We can also build upon mixed-effects models, adding in different underlying correlation and variance structures to better account for what we see in our residuals, allowing us to relax our assumptions of homogenous variance. All of this makes mixed-effects models great for working with repeated-measure and group studies.
Example and Data
The example I thought up for this lesson would be a longitudinal project where we take a look at the first four seasons of all Pacer rookies going back to the 1999-2000 season. We’ll build a mixed-effects model to predict win shares using the variables season number (a measure of time), what round the player was drafted, and the age the player was during their rookie season. We’ll be able to use this model for both inference as well as making predictions on the Pacer players who just finished up their rookie year.

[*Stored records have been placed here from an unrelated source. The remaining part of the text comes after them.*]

theorem State.modJournal_memOk (s : State) (j : Nat) (f : Journal → Journal) (hm : s.memOk) :
    (State.modJournal s j f).memOk := by
  unfold State.modJournal
  with_reducible repeat' first
    | assumption | apply State.setJournal_memOk | split

theorem State.freeJournal_memOk (s : State) (j : Nat) (hm : s.memOk) :
    (State.freeJournal s j).memOk := by
  unfold State.freeJournal
  with_reducible repeat' first
    | assumption | split | refine memOk_mk (memOk_of ?_)

theorem State.bjRelease_memOk (s : State) (i : Instr) (f : OpM) (act : State → Res State) (hm : s.memOk) (hf_act : ∀
    x, x.memOk → resOk (act x)) :
    resOk (State.bjRelease s i f act) := by
  unfold State.bjRelease
  try dsimp only
  with_reducible repeat' first
    | assumption | intro _ | (refine ok_memOk ‹_› ?_) | apply resOk_inSlot | apply resOk_pure | apply resOk_bind
    | apply State.limit_memOk | apply hf_act | split

theorem State.bjPend_memOk (s : State) (w : BitVec 6) (hm : s.memOk) :
    (State.bjPend s w).2.memOk := by
  unfold State.bjPend
  with_reducible repeat' first
    | assumption | apply State.newTok_memOk | apply State.pendOn_memOk

theorem opJopen_memOk (f : OpM) (s : State) (hm : s.memOk) :
    resOk (opJopen f s) := by
  unfold opJopen
  with_reducible repeat' first
    | assumption | intro _ | (refine snd_memOk ‹_› ?_) | apply resOk_pure | apply resOk_bind
    | apply State.addRel_memOk | apply State.bjRelease_memOk | apply State.bjPend_memOk | split

theorem opJtrunc_memOk (f : OpM) (s : State) (hm : s.memOk) :
    resOk (opJtrunc f s) := by
  unfold opJtrunc
  try dsimp only
  with_reducible repeat' first
    | assumption | intro _ | apply resOk_pure | apply resOk_bind | apply State.addRel_memOk
    | apply State.bjRelease_memOk | split

theorem opJpart_memOk (f : OpM) (s : State) (hm : s.memOk) :
    resOk (opJpart f s) := by
  unfold opJpart
  with_reducible repeat' first
    | assumption | intro _ | apply resOk_pure | apply resOk_bind | apply State.addRel_memOk
    | apply State.bjRelease_memOk | apply State.bjPend_memOk

theorem opJrep_memOk (f : OpM) (s : State) (hm : s.memOk) :
    resOk (opJrep f s) := by
  unfold opJrep
  with_reducible repeat' first
    | assumption | intro _ | apply resOk_pure | apply resOk_bind | apply State.addRel_memOk
    | apply State.bjRelease_memOk | apply State.bjPend_memOk

theorem opJstat_memOk (f : OpM) (s : State) (hm : s.memOk) :
    resOk (opJstat f s) := by
  unfold opJstat
  try dsimp only
  with_reducible repeat' first
    | assumption | intro _ | (refine ok_memOk ‹_› ?_) | apply resOk_inSlot | apply resOk_pure | apply resOk_bind
    | apply State.land_memOk | split

theorem opJrec_memOk (f : OpM) (s : State) (hm : s.memOk) :
    resOk (opJrec f s) := by
  unfold opJrec
  try dsimp only
  with_reducible repeat' first
    | assumption | intro _ | (refine snd_memOk ‹_› ?_) | (refine fst_memOk ‹_› ?_) | (refine ok_memOk ‹_› ?_)
    | apply resOk_inSlot | apply resOk_pure | apply resOk_error | apply resOk_bind | apply resOk_blockAt
    | apply resOk_raiseJournal | apply State.modMe_memOk | apply State.newTok_memOk | apply State.pendOn_memOk
    | apply State.post_memOk | split | refine memOk_mk (memOk_of ?_)

theorem State.jemitGo_memOk (s0 : State) (x : Journal) (w : Word) (wb : BitVec 6) (step : BitVec 32) (first : Bool)
    (hm : s0.memOk) :
    (State.jemitGo s0 x w wb step first).memOk := by
  unfold State.jemitGo
  with_reducible repeat' first
    | assumption | apply State.land_memOk | apply State.addRel_memOk | apply State.setJournal_memOk | split
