theorem State.endBurst_memOk (old : List Nat) (t : State) (hm : t.memOk) :
    (State.endBurst old t).memOk := by
  unfold State.endBurst
  with_reducible repeat' first
    | assumption | split | refine memOk_mk (memOk_of ?_)

theorem State.placeByte_memOk (s : State) (pa : Nat) (b : Byte) (hm : s.memOk) : (s.placeByte pa b).memOk := by
  simp only [State.memOk, Memory.wf, Bool.and_eq_true] at hm
  unfold State.placeByte
  simp only [State.memOk, Memory.wf, Bool.and_eq_true]
  refine ⟨⟨⟨Tab.wf_put _ _ _ _ hm.1.1.1, ?_⟩, Tab.wfFrom_erase _ _ hm.1.2⟩, Tab.wfFrom_erase _ _ hm.2⟩
  split
  · exact Tab.wf_put _ _ _ _ hm.1.1.2
  · exact hm.1.1.2

theorem State.placeBytes_memOk (s : State) (pa : Nat) (l : List Byte) (hm : s.memOk) : (s.placeBytes pa l).memOk := by
  induction l generalizing s pa with
  | nil => exact hm
  | cons b r ih => exact ih _ _ (State.placeByte_memOk _ _ _ hm)

theorem State.placeBundle_memOk (s : State) (b : BundleBits) (hm : s.memOk) :
    (State.placeBundle s b).memOk := by
  unfold State.placeBundle
  try dsimp only
  with_reducible repeat' first
    | assumption | intro _ | apply foldl_memOk | apply State.modCtx_memOk | apply State.modCore_memOk
    | apply State.modTslot_memOk | apply State.placeBytes_memOk | refine memOk_mk (memOk_of ?_)

end Sys2Proof.Machine
end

The data we’ll scrape is from basketball reference. We’ll be scraping from multiple tables, so bear with me. As per usual with basketball reference, there are some intracacies with getting the info; I won’t make note of every edit, but I do make notes on prevalant pieces of scraping information. The first info we’ll grab is any player on the Pacer page who was listed as a rookie within our time-frame.
library(rvest)
library(dplyr)
pacer.rookies<-
#using lapply to loop through the years 2000-2018
lapply(2000:2018, function(x)
#we'll be pasting the years into the Pacer team page url
paste("https://www.basketball-reference.com/teams/IND/",x,".html",
sep = "") %>%
read_html(xpath='//*[@id="roster"]') %>%
html_table() %>%
.[[1]] %>%
`colnames<-` (make.names(colnames(.))) %>%
#we'll filter on the experience column for anyone labeled as "R"
# for rookie
filter(Exp=="R") %>%
mutate(Rookie.Season=x)
) %>%
bind_rows() %>%
mutate(Player=gsub("\\s*\\([^\\)]+\\)", "", Player)) %>%
select(Player, Rookie.Season)
Next, we’ll grab all of the stats for these players.
pacer.stats<-
lapply(2000:2018, function(x)
#loop through the advanced stat page to get win shares from 2000-2018
paste("https://www.basketball-reference.com/leagues/NBA_",x,
"_advanced.html",
sep = "") %>%
read_html() %>%
html_node(xpath='//*[@id="advanced_stats"]') %>%
html_table() %>%
`colnames<-` (make.names(colnames(.), unique = T)) %>%
mutate(Season=x) %>%
distinct(Player, .keep_all = T)
) %>%
bind_rows() %>%
#filter on anyone that was a rookie with the pacers
filter(Player %in% pacer.rookies$Player) %>%
merge(pacer.rookies, by="Player") %>%
#finding season number; adding 1 so it doesn't start at 0
mutate(Season.Number=(Season-Rookie.Season)+1)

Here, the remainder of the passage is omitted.